Do These HIIT Exercises And Totally Shrink Belly Fat

Scientific research shows that doing high-intensity interval training exercises for just 5 to 10 minutes gives you similar or even greater weight loss and health benefits as doing five times the same amount of regular exercises.

HIIT is one of the most effective forms of exercises that can help you lose weight fast. HIIT helps you reduce carbs stored in your muscles, boosts metabolism and the production of fat-burning hormones.

So, how exactly do you perform HIIT sessions?

You can do it by running outside, running in a stationary location indoors, or on a cardio machine such as a treadmill, rower, or bike if you have access or can afford one.

Split the exercises into 4 sessions and follow this simple protocol:

. 1st session: Do ten 20 second sprints and rest for 40 seconds

. 2nd session: Do fifteen sprints of 15 seconds each and rest for 30 seconds

. 3rd session: Do seven sprints of 30 seconds then rest for 60 seconds

. 4th session: Do twenty sprints of 10 seconds each then rest for 20 seconds

You don’t need to go overboard with these exercises. You can do the exercises 3 to 4 times each week. However, it’s important to give these exercises 100% effort and intensity to achieve the expected results.

How HIIT Exercises work

First off, understand that high intensity exercises differ from basic intervals. In HIIT, you need to put in maximum effort to benefit from the training and not only an increase in your heart rate. Push yourself to the limit and give time for the body to recover. Doing this helps you burn a lot of fat in shorter time.

How Often One Should Perform HIIT

HIIT is one exercise a lot of people brag about, but there is a downside when you do it every day. That downside is an injury. You need to give your muscle tissue more time to fix itself after such strenuous exercise. Remember that the high intensity increases the possibility of the body experiencing wear and tear.
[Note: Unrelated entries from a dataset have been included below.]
/-- While a long command is in progress the class B and class Q commands are refused with `ERR_BUSY`. -/
def Obligations.BusyRefusesBusAndQuietCommands : Prop :=
  ∀ s : State, s.busy = true →
    (∀ ch, exec (.select ch) s = .next { s with err := .busy }) ∧
    (∀ a, exec (.setAddr a) s = .next { s with err := .busy }) ∧
    (∀ r, exec (.sendRow r) s = .next { s with err := .busy }) ∧
    exec .sendBlank s = .next { s with err := .busy } ∧
    exec .sample s = .next { s with err := .busy } ∧
    (∀ x y, exec (.probe x y) s = .next { s with err := .busy }) ∧
    exec .draw s = .next { s with err := .busy } ∧
    exec .scan s = .next { s with err := .busy } ∧
    (∀ b y, exec (.readGrid b y) s = .next { s with err := .busy }) ∧
    (∀ k v, exec (.cfgWrite k v) s = .next { s with err := .busy }) ∧
    exec .softReset s = .next { s with err := .busy }

/-- With `FAULT = 1` and `BUSY = 0` every class B command is refused with `ERR_FAULT`. -/
def Obligations.FaultRefusesBusCommands : Prop :=
  ∀ s : State, s.busy = false → s.fault = true →
    (∀ ch, exec (.select ch) s = .next { s with err := .fault }) ∧
    (∀ a, exec (.setAddr a) s = .next { s with err := .fault }) ∧
    (∀ r, exec (.sendRow r) s = .next { s with err := .fault }) ∧
    exec .sendBlank s = .next { s with err := .fault } ∧
    exec .sample s = .next { s with err := .fault } ∧
    (∀ x y, exec (.probe x y) s = .next { s with err := .fault }) ∧
    exec .draw s = .next { s with err := .fault } ∧
    exec .scan s = .next { s with err := .fault }

/-- `ERR_RANGE` is what the commands with a range report outside it, when no earlier check fails; SET_PIXEL, GET_PIXEL
and SELECT never report it. -/
def Obligations.OutOfRangeOperandsReportRange : Prop :=
  (∀ s row byte, 5 < BitVec.toNat row ∨ 8 < BitVec.toNat byte →
    exec (.fbRead row byte) s = .next { s with err := .range } ∧
    ∀ v, exec (.fbWrite row byte v) s = .next { s with err := .range }) ∧
  (∀ s row, s.busy = false → s.fault = false → 5 < BitVec.toNat row →
    exec (.sendRow row) s = .next { s with err := .range }) ∧
  (∀ s x y, s.busy = false → s.fault = false → 11 < BitVec.toNat x ∨ 11 < BitVec.toNat y →
    exec (.probe x y) s = .next { s with err := .range }) ∧
  (∀ s b y, s.busy = false → 11 < BitVec.toNat y →
    exec (.readGrid b y) s = .next { s with err := .range }) ∧
  (∀ s k, 5 < BitVec.toNat k → exec (.cfgRead k) s = .next { s with err := .range }) ∧
  (∀ s k v, s.busy = false → 4 < BitVec.toNat k → exec (.cfgWrite k v) s = .next { s with err := .range }) ∧
  (∀ s t x y c, exec (.setPixel x y c) s = .next t ∨ exec (.getPixel x y) s = .next t ∨
    exec (.select x) s = .next t → t.err ≠ .range)

/-! ### Frame buffer -/

/-- The coordinate map is the quadrant table of 40_mapper.md R120, its inverse the table of R123, and it is a bijection
from the 144 coordinates onto the triples (row, byte group, bit); within a row
the 24 coordinates of its row-pair take the 24 (byte, bit) pairs once each. -/
def Obligations.MapIsABijection : Prop :=
  (∀ x y, x ≤ 11 → y ≤ 11 → (mapper x y).row = y % 6 ∧
    (x < 4 → y < 6 → (mapper x y).byte = 3 ∧ (mapper x y).bit = 4 + x) ∧
    (x < 4 → 6 ≤ y → (mapper x y).byte = 3 ∧ (mapper x y).bit = x) ∧
    (4 ≤ x → y < 6 → (mapper x y).byte = 0 ∧ (mapper x y).bit + 4 = x) ∧
    (4 ≤ x → 6 ≤ y → (mapper x y).byte = 6 ∧ (mapper x y).bit + 4 = x)) ∧
  (∀ r b, r ≤ 5 → b ≤ 7 → unmapper ⟨r, 0, b⟩ = (b + 4, r) ∧ unmapper ⟨r, 6, b⟩ = (b + 4, r + 6) ∧
    (4 ≤ b → unmapper ⟨r, 3, b⟩ = (b - 4, r)) ∧ (b ≤ 3 → unmapper ⟨r, 3, b⟩ = (b, r + 6))) ∧
  (∀ x y, x ≤ 11 → y ≤ 11 →
    (mapper x y).row ≤ 5 ∧ (mapper x y).byte ∈ [0, 3, 6] ∧ (mapper x y).bit ≤ 7 ∧ unmapper (mapper x y) = (x, y)) ∧
  (∀ m : MapPos, m.row ≤ 5 → m.byte ∈ [0, 3, 6] → m.bit ≤ 7 →
    ∃ x y, x ≤ 11 ∧ y ≤ 11 ∧ mapper x y = m ∧ (y = m.row ∨ y = m.row + 6) ∧ unmapper m = (x, y)) ∧
  (∀ x y x' y', x ≤ 11 → y ≤ 11 → x' ≤ 11 → y' ≤ 11 → mapper x y = mapper x' y' → x = x' ∧ y = y')

/-- CLEAR turns every byte of `FB` to `OFFBYTE` and changes nothing else but `STATUS.ERR`. -/
def Obligations.ClearTurnsEveryPixelOff : Prop :=
  ∀ s : State, ∃ t, exec .clear s = .next t ∧ t = { s with err := .ok, fb := t.fb } ∧
    (∀ a, memRead s.params.offByte t.fb a = s.params.offByte) ∧
    (s.params.colorActiveLow = true → ∀ r b, t.fbByte r b = 0xFF)

/-- SET_PIXEL on the matrix writes the green, red and blue bits of the pixel and no other bit; outside the matrix it
has no effect and is no error. -/
def Obligations.SetPixelWritesThreeBits : Prop :=
  (∀ (s : State) (x y : BitVec 4) (rgb : BitVec 3), x.toNat ≤ 11 → y.toNat ≤ 11 →
    ∃ t, exec (.setPixel x y rgb) s = .next t ∧ t = { s with err := .ok, fb := t.fb } ∧
      let m := mapper x.toNat y.toNat
      let level := fun on : Bool => if on then s.params.onLevel else !s.params.onLevel
      (∀ k, k < 8 →
        (t.fbByte m.row m.byte).getLsbD k =
          (if k = m.bit then level (rgb.getLsbD 1) else (s.fbByte m.row m.byte).getLsbD k) ∧
        (t.fbByte m.row (m.byte + 1)).getLsbD k =
          (if k = m.bit then level (rgb.getLsbD 2) else (s.fbByte m.row (m.byte + 1)).getLsbD k) ∧
        (t.fbByte m.row (m.byte + 2)).getLsbD k =
          (if k = m.bit then level (rgb.getLsbD 0) else (s.fbByte m.row (m.byte + 2)).getLsbD k)) ∧
      (∀ a, a ≠ fbAddr m.row m.byte → a ≠ fbAddr m.row (m.byte + 1) → a ≠ fbAddr m.row (m.byte + 2) →
        memRead s.params.offByte t.fb a = memRead s.params.offByte s.fb a)) ∧
  (∀ (s : State) (x y : BitVec 4) (rgb : BitVec 3), 11 < x.toNat ∨ 11 < y.toNat →
    exec (.setPixel x y rgb) s = .next { s with err := .ok })

/-- GET_PIXEL returns `{1, r, g, b}` of a pixel of the matrix and 0 outside it, and changes nothing else but
`STATUS.ERR`. -/
def Obligations.GetPixelReadsThePlanes : Prop :=
  (∀ (s : State) (x y : BitVec 4), x.toNat ≤ 11 → y.toNat ≤ 11 →
    ∃ t, exec (.getPixel x y) s = .next t ∧ t = { s with err := .ok, result := t.result } ∧
      let m := mapper x.toNat y.toNat
      t.result.getLsbD 3 = true ∧
      t.result.getLsbD 2 = ((s.fbByte m.row (m.byte + 1)).getLsbD m.bit == s.params.onLevel) ∧
      t.result.getLsbD 1 = ((s.fbByte m.row m.byte).getLsbD m.bit == s.params.onLevel) ∧
      t.result.getLsbD 0 = ((s.fbByte m.row (m.byte + 2)).getLsbD m.bit == s.params.onLevel) ∧
      ∀ k, 4 ≤ k → t.result.getLsbD k = false) ∧
  (∀ (s : State) (x y : BitVec 4), 11 < x.toNat ∨ 11 < y.toNat →
    exec (.getPixel x y) s = .next { s with err := .ok, result := 0 })

/-- A pixel reads back as the colour written to it, and every other pixel reads as before: for all 144 coordinates
and all 8 colours. -/
def Obligations.PixelReadsBackAsWritten : Prop :=
  ∀ (s : State) (x y x' y' : BitVec 4) (rgb : BitVec 3),
    x.toNat ≤ 11 → y.toNat ≤ 11 → x'.toNat ≤ 11 → y'.toNat ≤ 11 →
    ∃ t u v, exec (.setPixel x y rgb) s = .next t ∧ exec (.getPixel x' y') t = .next u ∧
      exec (.getPixel x' y') s = .next v ∧
      u.result = if x' = x ∧ y' = y then 0x8 ||| rgb.setWidth 32 else v.result

/-- FB_READ returns the byte of `FB`, zero-extended, and changes nothing else but `STATUS.ERR`. -/
def Obligations.FbReadReturnsTheByte : Prop :=
  ∀ (s : State) (row byte : BitVec 4), row.toNat ≤ 5 → byte.toNat ≤ 8 →
    exec (.fbRead row byte) s = .next
      { s with err := .ok, result := (memRead s.params.offByte s.fb (9 * row.toNat + byte.toNat)).setWidth 32 }

/-- FB_WRITE stores its value in one byte of `FB` and changes nothing else but `STATUS.ERR`. -/
def Obligations.FbWriteStoresOneByte : Prop :=
  ∀ (s : State) (row byte : BitVec 4) (val : BitVec 8), row.toNat ≤ 5 → byte.toNat ≤ 8 →
    ∃ t, exec (.fbWrite row byte val) s = .next t ∧ t = { s with err := .ok, fb := t.fb } ∧
      t.fbByte row.toNat byte.toNat = val ∧
      ∀ a, a ≠ fbAddr row.toNat byte.toNat →
        memRead s.params.offByte t.fb a = memRead s.params.offByte s.fb a

/-- Two memories in canonical form that read alike are the same data. The form is the model's choice (log entry 17). -/
def Obligations.CanonicalMemoriesThatReadAlikeAreEqual : Prop :=
  ∀ (off : Byte) (m m' : Memory), m.wf off = true → m'.wf off = true →
    (∀ a, memRead off m a = memRead off m' a) → m = m'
However, performing HIIT at least 2-3 days every week is something to brag about and is ideal. But make sure you rest for at least 24 hours between each session to recover fully.

Safety Tips for Individuals Performing HIIT Exercises

HIIT is ideal and beneficial to everyone, but you must be able to exercise for at least 20 minutes before thinking of doing HIIT. This workout is physically demanding and requires that you work slowly to develop your cardio fitness.

Individuals who have been inactive for long or lead a sedentary lifestyle can seek a doctor’s advice before engaging in any rigorous exercise as such. They can also start off but slowly to improve physical fitness.

Easy Body Weight Exercises To Lose Weight Without Getting Bulky

There is a lot of misconception about training with weights (be it free weights, or body weight). This type of exercise has earned a reputation for being “only for bodybuilders” and many people have the misguided idea that weight training will make them bulky.

Well, let’s dispel a few of those myths right here and now:

Working with body weight will not make you bulky, because your body carries its own weight around all day, every day…

There are huge advantages to working with weight, some are:

. Increases bone density, prevents Osteoporosis (where the bones become porous and brittle, leading to the increased chances of fractures, which then take longer to heal)

. Increases general muscle strength, which helps support the skeleton and puts less strain on the ligaments

. Improved core strength, which reduces the incidence of back injuries or back pain

. Increases the size and efficiency of the muscles, which increases the metabolic rate and aids fat loss

. As with all exercise, encourages the release of the feel-good hormone, called endorphins, reducing stress and anxiety and promoting a general sense of wellbeing.

So, what do we mean when we refer to body weight exercises?

The short version is that you will use your body’s own weight to exercise – so you can do these exercises in your own home; no need to go the gym. You can use only your own body, or you can get a few basic pieces of equipment to help you, such as a TheraBand, a Pilates ring, a gym ball, or a BOSU trainer.

Of course, you can also simply use your stairs and your own body weight if you’re unable to get the equipment.

Let’s look at some examples of exercises that can be done without any equipment:

Squats

Excellent for tightening up the glutes, quads, hamstrings and great for strengthening the ligaments and tendons in the knees. Squats also work the calves, to a lesser degree. It’s very important that you adopt the right stance when doing squats, so as not to cause injuries:

Stand with your feet shoulder-width apart, putting your arms out in front to help you balance. Now slowly, “sit” down into a squat, keeping the back straight. Stick your butt out slightly to keep the spine extended. Go down as far as you can, while still only using your legs and glutes, then rise up slowly to standing position.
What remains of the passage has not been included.